WHAT IS REQUIRED: Only the lines below between the ones containing "hflight) (by omega)" and "0 := by omega", inclusive, are to be reproduced, each exactly as it stands.

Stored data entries

>>>>

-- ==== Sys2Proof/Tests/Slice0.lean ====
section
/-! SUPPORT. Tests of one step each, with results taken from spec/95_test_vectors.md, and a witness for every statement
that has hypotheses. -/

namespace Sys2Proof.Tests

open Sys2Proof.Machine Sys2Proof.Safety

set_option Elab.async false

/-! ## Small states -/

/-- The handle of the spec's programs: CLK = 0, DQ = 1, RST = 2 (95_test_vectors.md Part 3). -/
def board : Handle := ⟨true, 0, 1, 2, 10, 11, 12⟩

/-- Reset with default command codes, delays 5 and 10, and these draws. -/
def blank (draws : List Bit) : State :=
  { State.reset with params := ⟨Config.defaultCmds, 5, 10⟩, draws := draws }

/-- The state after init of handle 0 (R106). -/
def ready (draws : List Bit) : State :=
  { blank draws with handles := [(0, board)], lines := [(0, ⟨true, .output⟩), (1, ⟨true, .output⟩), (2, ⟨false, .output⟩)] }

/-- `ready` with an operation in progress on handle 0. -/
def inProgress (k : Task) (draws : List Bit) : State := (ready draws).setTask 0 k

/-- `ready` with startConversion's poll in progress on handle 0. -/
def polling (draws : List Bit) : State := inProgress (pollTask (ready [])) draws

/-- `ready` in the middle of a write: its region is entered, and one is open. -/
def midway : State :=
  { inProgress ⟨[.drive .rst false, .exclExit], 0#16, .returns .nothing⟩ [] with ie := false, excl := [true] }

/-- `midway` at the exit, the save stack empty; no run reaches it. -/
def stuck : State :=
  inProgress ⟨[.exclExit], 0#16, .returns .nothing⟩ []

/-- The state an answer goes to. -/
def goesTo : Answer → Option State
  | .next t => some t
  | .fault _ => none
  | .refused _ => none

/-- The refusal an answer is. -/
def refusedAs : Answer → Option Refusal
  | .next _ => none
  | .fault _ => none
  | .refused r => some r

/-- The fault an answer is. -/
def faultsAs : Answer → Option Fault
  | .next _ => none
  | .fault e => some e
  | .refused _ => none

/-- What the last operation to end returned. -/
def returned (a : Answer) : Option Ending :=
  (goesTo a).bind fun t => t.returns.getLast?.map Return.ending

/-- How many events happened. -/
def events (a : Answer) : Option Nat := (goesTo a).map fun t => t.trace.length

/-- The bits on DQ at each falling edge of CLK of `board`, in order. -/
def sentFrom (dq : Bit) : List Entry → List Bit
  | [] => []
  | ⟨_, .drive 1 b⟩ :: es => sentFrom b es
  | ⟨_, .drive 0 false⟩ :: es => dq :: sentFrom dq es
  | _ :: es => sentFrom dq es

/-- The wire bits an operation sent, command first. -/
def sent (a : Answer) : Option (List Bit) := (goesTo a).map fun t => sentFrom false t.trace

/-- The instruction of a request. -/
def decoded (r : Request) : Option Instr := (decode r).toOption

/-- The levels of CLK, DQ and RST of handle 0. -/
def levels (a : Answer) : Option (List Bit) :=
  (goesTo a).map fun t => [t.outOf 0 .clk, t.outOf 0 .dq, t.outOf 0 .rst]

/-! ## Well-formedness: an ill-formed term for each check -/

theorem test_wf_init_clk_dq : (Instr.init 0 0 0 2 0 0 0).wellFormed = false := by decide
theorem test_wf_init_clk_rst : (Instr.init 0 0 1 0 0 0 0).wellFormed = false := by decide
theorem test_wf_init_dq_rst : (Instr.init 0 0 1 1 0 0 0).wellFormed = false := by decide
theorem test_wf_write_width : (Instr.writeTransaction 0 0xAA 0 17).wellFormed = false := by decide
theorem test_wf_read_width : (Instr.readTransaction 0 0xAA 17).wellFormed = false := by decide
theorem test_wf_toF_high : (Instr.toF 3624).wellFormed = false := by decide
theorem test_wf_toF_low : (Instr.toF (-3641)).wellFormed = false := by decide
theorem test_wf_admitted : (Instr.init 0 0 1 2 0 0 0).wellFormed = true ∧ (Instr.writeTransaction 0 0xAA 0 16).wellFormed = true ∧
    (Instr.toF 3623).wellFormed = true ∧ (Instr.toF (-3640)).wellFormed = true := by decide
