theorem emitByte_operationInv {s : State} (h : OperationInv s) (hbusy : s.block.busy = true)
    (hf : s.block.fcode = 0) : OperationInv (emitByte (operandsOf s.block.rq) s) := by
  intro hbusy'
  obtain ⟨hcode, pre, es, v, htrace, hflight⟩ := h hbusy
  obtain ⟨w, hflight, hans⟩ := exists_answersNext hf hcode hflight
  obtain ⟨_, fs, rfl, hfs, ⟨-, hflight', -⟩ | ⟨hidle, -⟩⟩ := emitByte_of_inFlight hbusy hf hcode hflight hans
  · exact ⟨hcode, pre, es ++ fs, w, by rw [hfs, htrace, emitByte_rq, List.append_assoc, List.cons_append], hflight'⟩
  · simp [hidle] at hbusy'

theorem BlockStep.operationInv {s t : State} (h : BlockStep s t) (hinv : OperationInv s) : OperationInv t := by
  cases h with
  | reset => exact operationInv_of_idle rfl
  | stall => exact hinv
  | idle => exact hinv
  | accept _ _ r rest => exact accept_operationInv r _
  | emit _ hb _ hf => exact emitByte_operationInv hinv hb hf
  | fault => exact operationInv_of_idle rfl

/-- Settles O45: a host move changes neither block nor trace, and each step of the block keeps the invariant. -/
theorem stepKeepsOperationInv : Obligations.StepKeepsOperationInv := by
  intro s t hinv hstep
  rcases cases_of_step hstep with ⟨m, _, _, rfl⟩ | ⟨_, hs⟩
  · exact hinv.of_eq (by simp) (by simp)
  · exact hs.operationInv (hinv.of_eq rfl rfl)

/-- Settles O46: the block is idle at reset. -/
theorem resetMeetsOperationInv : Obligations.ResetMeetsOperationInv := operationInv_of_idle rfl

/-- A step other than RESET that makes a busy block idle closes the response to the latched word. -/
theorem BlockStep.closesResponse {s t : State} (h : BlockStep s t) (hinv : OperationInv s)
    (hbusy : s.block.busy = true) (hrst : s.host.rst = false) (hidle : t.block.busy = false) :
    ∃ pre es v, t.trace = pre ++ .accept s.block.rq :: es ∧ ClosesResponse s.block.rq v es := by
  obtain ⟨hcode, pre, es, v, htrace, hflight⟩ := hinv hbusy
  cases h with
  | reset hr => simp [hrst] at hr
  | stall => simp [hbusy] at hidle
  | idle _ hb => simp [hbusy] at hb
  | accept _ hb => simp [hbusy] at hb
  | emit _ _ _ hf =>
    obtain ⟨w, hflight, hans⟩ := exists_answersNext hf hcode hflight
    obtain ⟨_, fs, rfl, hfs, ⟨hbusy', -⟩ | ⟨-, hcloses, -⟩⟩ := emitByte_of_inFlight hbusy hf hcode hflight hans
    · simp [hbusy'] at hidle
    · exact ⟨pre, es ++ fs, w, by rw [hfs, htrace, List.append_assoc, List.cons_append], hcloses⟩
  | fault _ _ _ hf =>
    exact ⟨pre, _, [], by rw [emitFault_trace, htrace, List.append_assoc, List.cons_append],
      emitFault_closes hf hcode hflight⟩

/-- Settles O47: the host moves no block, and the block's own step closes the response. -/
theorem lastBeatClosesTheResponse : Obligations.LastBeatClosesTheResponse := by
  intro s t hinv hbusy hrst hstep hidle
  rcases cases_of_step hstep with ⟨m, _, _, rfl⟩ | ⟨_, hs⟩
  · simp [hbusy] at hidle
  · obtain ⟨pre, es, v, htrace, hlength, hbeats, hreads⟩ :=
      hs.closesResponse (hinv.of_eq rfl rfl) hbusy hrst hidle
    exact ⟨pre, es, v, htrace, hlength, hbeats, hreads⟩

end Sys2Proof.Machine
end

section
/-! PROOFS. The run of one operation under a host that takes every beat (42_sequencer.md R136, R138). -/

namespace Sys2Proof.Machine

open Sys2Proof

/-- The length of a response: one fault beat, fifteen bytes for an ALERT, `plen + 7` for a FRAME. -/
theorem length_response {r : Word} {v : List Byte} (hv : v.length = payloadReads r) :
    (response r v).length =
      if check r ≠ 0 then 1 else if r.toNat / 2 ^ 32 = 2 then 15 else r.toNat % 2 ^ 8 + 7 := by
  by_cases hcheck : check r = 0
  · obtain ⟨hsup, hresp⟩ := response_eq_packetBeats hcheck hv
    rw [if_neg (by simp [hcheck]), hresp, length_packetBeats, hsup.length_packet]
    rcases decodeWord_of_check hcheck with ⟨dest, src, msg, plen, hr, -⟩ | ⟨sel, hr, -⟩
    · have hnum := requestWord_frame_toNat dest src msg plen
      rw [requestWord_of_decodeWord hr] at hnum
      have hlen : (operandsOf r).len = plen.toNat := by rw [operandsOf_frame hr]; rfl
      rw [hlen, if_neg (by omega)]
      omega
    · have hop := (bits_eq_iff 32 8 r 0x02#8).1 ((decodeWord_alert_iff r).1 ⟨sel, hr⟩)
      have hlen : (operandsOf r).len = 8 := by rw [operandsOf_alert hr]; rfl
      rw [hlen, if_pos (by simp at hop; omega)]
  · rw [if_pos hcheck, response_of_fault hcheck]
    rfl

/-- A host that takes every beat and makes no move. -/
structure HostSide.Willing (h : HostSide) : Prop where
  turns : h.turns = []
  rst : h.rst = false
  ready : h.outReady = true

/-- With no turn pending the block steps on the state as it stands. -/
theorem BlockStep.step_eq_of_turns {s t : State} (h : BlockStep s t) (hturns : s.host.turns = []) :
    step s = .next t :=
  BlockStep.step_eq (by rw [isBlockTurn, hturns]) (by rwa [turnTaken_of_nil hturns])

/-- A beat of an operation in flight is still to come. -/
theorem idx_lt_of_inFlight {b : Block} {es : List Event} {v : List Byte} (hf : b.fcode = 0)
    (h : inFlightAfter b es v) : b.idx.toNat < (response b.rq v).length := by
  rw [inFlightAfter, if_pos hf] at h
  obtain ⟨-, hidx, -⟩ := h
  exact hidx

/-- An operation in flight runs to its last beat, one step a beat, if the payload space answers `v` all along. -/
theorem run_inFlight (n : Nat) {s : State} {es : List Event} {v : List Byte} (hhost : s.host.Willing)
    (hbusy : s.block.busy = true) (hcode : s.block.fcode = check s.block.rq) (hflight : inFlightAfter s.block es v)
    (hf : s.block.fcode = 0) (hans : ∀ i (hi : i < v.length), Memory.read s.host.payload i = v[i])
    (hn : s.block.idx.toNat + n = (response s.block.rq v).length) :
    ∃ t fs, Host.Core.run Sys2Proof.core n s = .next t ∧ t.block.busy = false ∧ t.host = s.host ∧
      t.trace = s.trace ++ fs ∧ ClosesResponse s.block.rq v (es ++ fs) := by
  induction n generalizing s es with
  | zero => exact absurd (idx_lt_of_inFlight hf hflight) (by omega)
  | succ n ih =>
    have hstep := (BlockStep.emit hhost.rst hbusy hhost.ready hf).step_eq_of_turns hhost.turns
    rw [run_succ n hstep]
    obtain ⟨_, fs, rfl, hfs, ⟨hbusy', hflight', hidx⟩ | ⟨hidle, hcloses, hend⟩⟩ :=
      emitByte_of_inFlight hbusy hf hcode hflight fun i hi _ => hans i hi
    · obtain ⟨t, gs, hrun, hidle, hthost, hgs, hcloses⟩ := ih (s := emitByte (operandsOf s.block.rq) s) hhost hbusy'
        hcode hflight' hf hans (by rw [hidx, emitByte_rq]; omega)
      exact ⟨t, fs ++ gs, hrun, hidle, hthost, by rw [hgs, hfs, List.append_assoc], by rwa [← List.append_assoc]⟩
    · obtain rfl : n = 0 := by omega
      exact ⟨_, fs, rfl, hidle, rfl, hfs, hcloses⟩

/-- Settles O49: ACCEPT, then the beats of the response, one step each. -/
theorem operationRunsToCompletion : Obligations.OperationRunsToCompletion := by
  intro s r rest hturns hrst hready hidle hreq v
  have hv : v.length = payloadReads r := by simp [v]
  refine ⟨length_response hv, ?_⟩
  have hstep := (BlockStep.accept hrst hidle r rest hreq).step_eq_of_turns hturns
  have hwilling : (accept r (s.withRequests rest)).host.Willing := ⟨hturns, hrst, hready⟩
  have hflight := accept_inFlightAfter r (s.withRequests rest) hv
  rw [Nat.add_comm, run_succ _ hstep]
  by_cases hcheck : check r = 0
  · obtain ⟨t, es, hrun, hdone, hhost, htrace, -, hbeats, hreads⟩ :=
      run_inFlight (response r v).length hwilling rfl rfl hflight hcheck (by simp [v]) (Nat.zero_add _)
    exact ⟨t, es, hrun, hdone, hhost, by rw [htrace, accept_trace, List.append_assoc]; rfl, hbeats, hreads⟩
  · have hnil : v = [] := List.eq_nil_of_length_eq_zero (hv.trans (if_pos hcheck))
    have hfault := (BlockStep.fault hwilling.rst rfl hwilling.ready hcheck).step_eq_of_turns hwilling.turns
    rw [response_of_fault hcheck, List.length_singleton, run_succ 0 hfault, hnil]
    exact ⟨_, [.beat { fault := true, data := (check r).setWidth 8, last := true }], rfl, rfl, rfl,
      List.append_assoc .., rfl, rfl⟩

<<<<
>>>>

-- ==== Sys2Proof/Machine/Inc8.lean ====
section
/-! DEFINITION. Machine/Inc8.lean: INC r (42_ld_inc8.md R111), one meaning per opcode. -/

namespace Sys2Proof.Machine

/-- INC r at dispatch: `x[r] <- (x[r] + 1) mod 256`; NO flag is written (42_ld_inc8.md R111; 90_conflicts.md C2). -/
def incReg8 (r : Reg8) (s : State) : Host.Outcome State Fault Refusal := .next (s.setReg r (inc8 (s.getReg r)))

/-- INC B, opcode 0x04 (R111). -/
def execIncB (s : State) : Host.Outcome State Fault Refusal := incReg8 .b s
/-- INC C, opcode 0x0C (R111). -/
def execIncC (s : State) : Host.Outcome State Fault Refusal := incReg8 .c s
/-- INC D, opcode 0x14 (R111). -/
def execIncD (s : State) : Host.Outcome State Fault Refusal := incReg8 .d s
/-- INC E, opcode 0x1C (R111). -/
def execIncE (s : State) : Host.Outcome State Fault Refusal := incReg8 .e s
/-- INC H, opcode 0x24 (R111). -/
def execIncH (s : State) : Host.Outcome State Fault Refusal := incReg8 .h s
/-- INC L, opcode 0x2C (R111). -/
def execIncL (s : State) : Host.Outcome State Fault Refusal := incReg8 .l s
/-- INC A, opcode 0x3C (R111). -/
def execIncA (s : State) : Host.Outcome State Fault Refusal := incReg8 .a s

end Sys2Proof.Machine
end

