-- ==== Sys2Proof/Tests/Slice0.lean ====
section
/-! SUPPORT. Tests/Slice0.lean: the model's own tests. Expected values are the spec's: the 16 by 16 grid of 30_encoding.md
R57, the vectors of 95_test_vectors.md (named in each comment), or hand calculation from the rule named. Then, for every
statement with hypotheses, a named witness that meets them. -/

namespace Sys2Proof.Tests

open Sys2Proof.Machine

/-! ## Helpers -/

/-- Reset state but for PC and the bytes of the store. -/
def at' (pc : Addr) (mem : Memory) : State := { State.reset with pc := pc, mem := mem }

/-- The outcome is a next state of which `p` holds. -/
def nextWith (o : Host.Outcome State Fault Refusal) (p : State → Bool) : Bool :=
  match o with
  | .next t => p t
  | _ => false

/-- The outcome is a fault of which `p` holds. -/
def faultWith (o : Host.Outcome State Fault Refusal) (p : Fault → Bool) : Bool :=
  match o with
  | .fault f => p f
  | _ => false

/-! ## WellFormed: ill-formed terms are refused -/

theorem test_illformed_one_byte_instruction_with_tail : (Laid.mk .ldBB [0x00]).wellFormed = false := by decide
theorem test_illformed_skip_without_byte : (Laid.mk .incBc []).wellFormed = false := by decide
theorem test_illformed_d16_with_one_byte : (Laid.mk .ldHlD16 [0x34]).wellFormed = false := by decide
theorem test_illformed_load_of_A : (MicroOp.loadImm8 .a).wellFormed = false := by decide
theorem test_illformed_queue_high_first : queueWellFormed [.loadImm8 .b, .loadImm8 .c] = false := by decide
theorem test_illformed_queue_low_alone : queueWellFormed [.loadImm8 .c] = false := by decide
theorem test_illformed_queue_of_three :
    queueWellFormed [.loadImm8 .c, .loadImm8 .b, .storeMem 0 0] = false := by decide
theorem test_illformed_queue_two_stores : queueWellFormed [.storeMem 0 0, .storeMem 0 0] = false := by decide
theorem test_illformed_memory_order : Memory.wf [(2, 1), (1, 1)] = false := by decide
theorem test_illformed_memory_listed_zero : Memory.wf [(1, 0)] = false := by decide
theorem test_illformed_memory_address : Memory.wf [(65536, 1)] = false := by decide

<<<<

EXERCISE RESULT:
  | zero => exact absurd (idx_lt_of_inFlight hf hflight) (by omega)
  | succ n ih =>
    have hstep := (BlockStep.emit hhost.rst hbusy hhost.ready hf).step_eq_of_turns hhost.turns
    rw [run_succ n hstep]
    obtain ⟨_, fs, rfl, hfs, ⟨hbusy', hflight', hidx⟩ | ⟨hidle, hcloses, hend⟩⟩ :=
      emitByte_of_inFlight hbusy hf hcode hflight fun i hi _ => hans i hi
    · obtain ⟨t, gs, hrun, hidle, hthost, hgs, hcloses⟩ := ih (s := emitByte (operandsOf s.block.rq) s) hhost hbusy'
        hcode hflight' hf hans (by rw [hidx, emitByte_rq]; omega)
      exact ⟨t, fs ++ gs, hrun, hidle, hthost, by rw [hgs, hfs, List.append_assoc], by rwa [← List.append_assoc]⟩
    · obtain rfl : n = 0 := by omega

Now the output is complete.